On them we dwelt, these creatures masculine:
Rough servant girls, whom nothing can refine;
The black and rugged wenches of the mine;
The sunburnt damsels of the field or farm;
All, who by force of bulk and strength of arm
Can keep a bad man's insolence at bay,
And make him feel that they, and such as they,
Can hold their own unaided. Some, indeed,
Grave lusty lasses of laborious breed,
Have all their energies inform'd by love:
They spend their strength in serving one above
(Too far above) themselves.
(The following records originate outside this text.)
theorem readied_dropped (h : s.startUp.added = false) (hq : s.archive.queue = []) (hd : s.archive.cnt.dropped ≤ 4294967295) :
    let t := (s.readied page failing).kick
    t.startUp.lost = s.startUp.lost + s.archive.occupancy ∧ t.archive.cnt.dropped = bump s.archive.cnt.dropped s.archive.occupancy := by
  obtain ⟨queue, occupancy, dropped, lost⟩ := s.updated_drained page failing s.repairs s.occupancy_not_repair hq hd
  obtain ⟨startUp, archive, _⟩ := readied_blocks (s := s) (page := page) (failing := failing)
  intro t
  simp only [t]
  rw [startUp, archive, resumed_eq, if_neg (by rw [h]; decide)]
  generalize s.updated page failing s.repairs = u at *
  have counted : u.addOccupancy.archive.cnt.dropped = bump s.archive.cnt.dropped s.archive.occupancy := by
    rw [← occupancy, ← dropped]
    rfl
  have bound : u.addOccupancy.archive.cnt.dropped ≤ 4294967295 := counted.le.trans (Nat.min_le_right ..)
  obtain ⟨_, _, same⟩ := (Spent.choose u.addOccupancy.archive).drained queue bound
  refine ⟨?_, same.trans counted⟩
  rw [← lost, ← occupancy]
  rfl

/-! ## The write-point check (R120) -/

/-- The page at the write point does not read as erased, in a group that is ERASED or FILLING. -/
def passes (s : State) (page : ReadBack) : Prop :=
  (s.archive.groupState s.archive.group = .erased ∨ s.archive.groupState s.archive.group = .filling) ∧ ∃ b ∈ s.pointImage page, b ≠ 0xFF#8

theorem passes_iff : (s.archive.pageReady && !(s.pointImage page).all (· == erasedByte)) = true ↔ s.passes page := by
  have ready : s.archive.pageReady = true ↔
      s.archive.groupState s.archive.group = .erased ∨ s.archive.groupState s.archive.group = .filling := by
    unfold Archive.pageReady
    cases s.archive.groupState s.archive.group <;> simp
  rw [Bool.and_eq_true, ready, Bool.not_eq_true', List.all_eq_false]
  simp [passes, erasedByte]

/-- The check alone, where no group is marked. -/
theorem checked_facts (hp : s.startUp.checked = false) (hm : s.archive.marks = []) : let u := s.updated page failing s.repairs
    (s.passes page → u.archive = s.archive.stepPoint.1 ∧ u.startUp.passed = s.startUp.passed + 1) ∧
    (¬s.passes page → u.archive = s.archive ∧ u.startUp.passed = s.startUp.passed) := by
  have only : s.repairs = [.check] := by
    unfold repairs
    rw [hp, hm]
    rfl
  intro u
  have here : u = s.checkPoint page := by
    show s.updated page failing s.repairs = _
    rw [only]
    rfl
  rw [here, checkPoint_eq]
  refine ⟨fun yes => ?_, fun no => ?_⟩
  · rw [if_pos (passes_iff.mpr yes)]
    exact ⟨rfl, rfl⟩
  · rw [if_neg (passes_iff.not.mpr no)]
    exact ⟨rfl, rfl⟩

/-- The archive of the state a resume ends in: write point, groups, erase marks and index follow those behind the repairs. -/
theorem readied_archive : let t := (s.readied page failing).kick
    let u := s.updated page failing s.repairs
    t.archive.page = u.archive.page ∧ t.archive.group = u.archive.group ∧
    (∀ g, u.archive.groupState g ≠ .failing → t.archive.groupState g = u.archive.groupState g) ∧
    (∀ g, g ∈ t.archive.marks → g ∈ u.archive.marks ∨ u.archive.groupState g = .full) ∧
    ∀ (i : Fin 64) (e : Entry), e ∈ t.archive.index[i] → e ∈ u.archive.index[i] := by
  obtain ⟨_, archive, _⟩ := readied_blocks (s := s) (page := page) (failing := failing)
  obtain ⟨⟨n, d, counted⟩, _⟩ := resumed_repaired page failing s
  intro t u
  simp only [t]
  rw [archive]
  have groups : (s.resumed page failing).archive.groups = u.archive.groups := by rw [counted]
  have states (g : Nat) := Archive.groupState_congr groups g
  have aged := Aged.choose (s.resumed page failing).archive
  obtain ⟨group, page, _⟩ := (s.resumed page failing).archive.choose_point
  refine ⟨page.trans (by rw [counted]), group.trans (by rw [counted]), fun g hg => ?_, fun g hg => ?_, fun i e he => ?_⟩
  · rw [aged.kept (by rw [states]; exact hg), states]
  · have marked := Archive.choose_marks _ hg
    rw [states, show (s.resumed _ failing).archive.marks = u.archive.marks by rw [counted]] at marked
    exact marked
  · have kept := Archive.choose_index i e he
    rw [show (s.resumed _ failing).archive.index = u.archive.index by rw [counted]] at kept
    exact kept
Such a mute maid,
Whose low condition nothing can degrade
Save vice, will use each large and sinewy limb
Of her coarse frame, in drudgery for him
Who owns her heart, and whose adored commands
Direct the efforts of her horny hands.
She makes herself his slave; not that he wills
She should do thus; but that her passion fills
The only channel it can hope to find.
She cannot help him with the equal mind
Of educated woman; but by this,
Her own rude work, she can be wholly his:
Her own rude labour will suffice to show
The strenuous love that makes her labour so;
And by its very baseness may express
Her deep devotion, and her happiness
In having such a sweetheart for her own.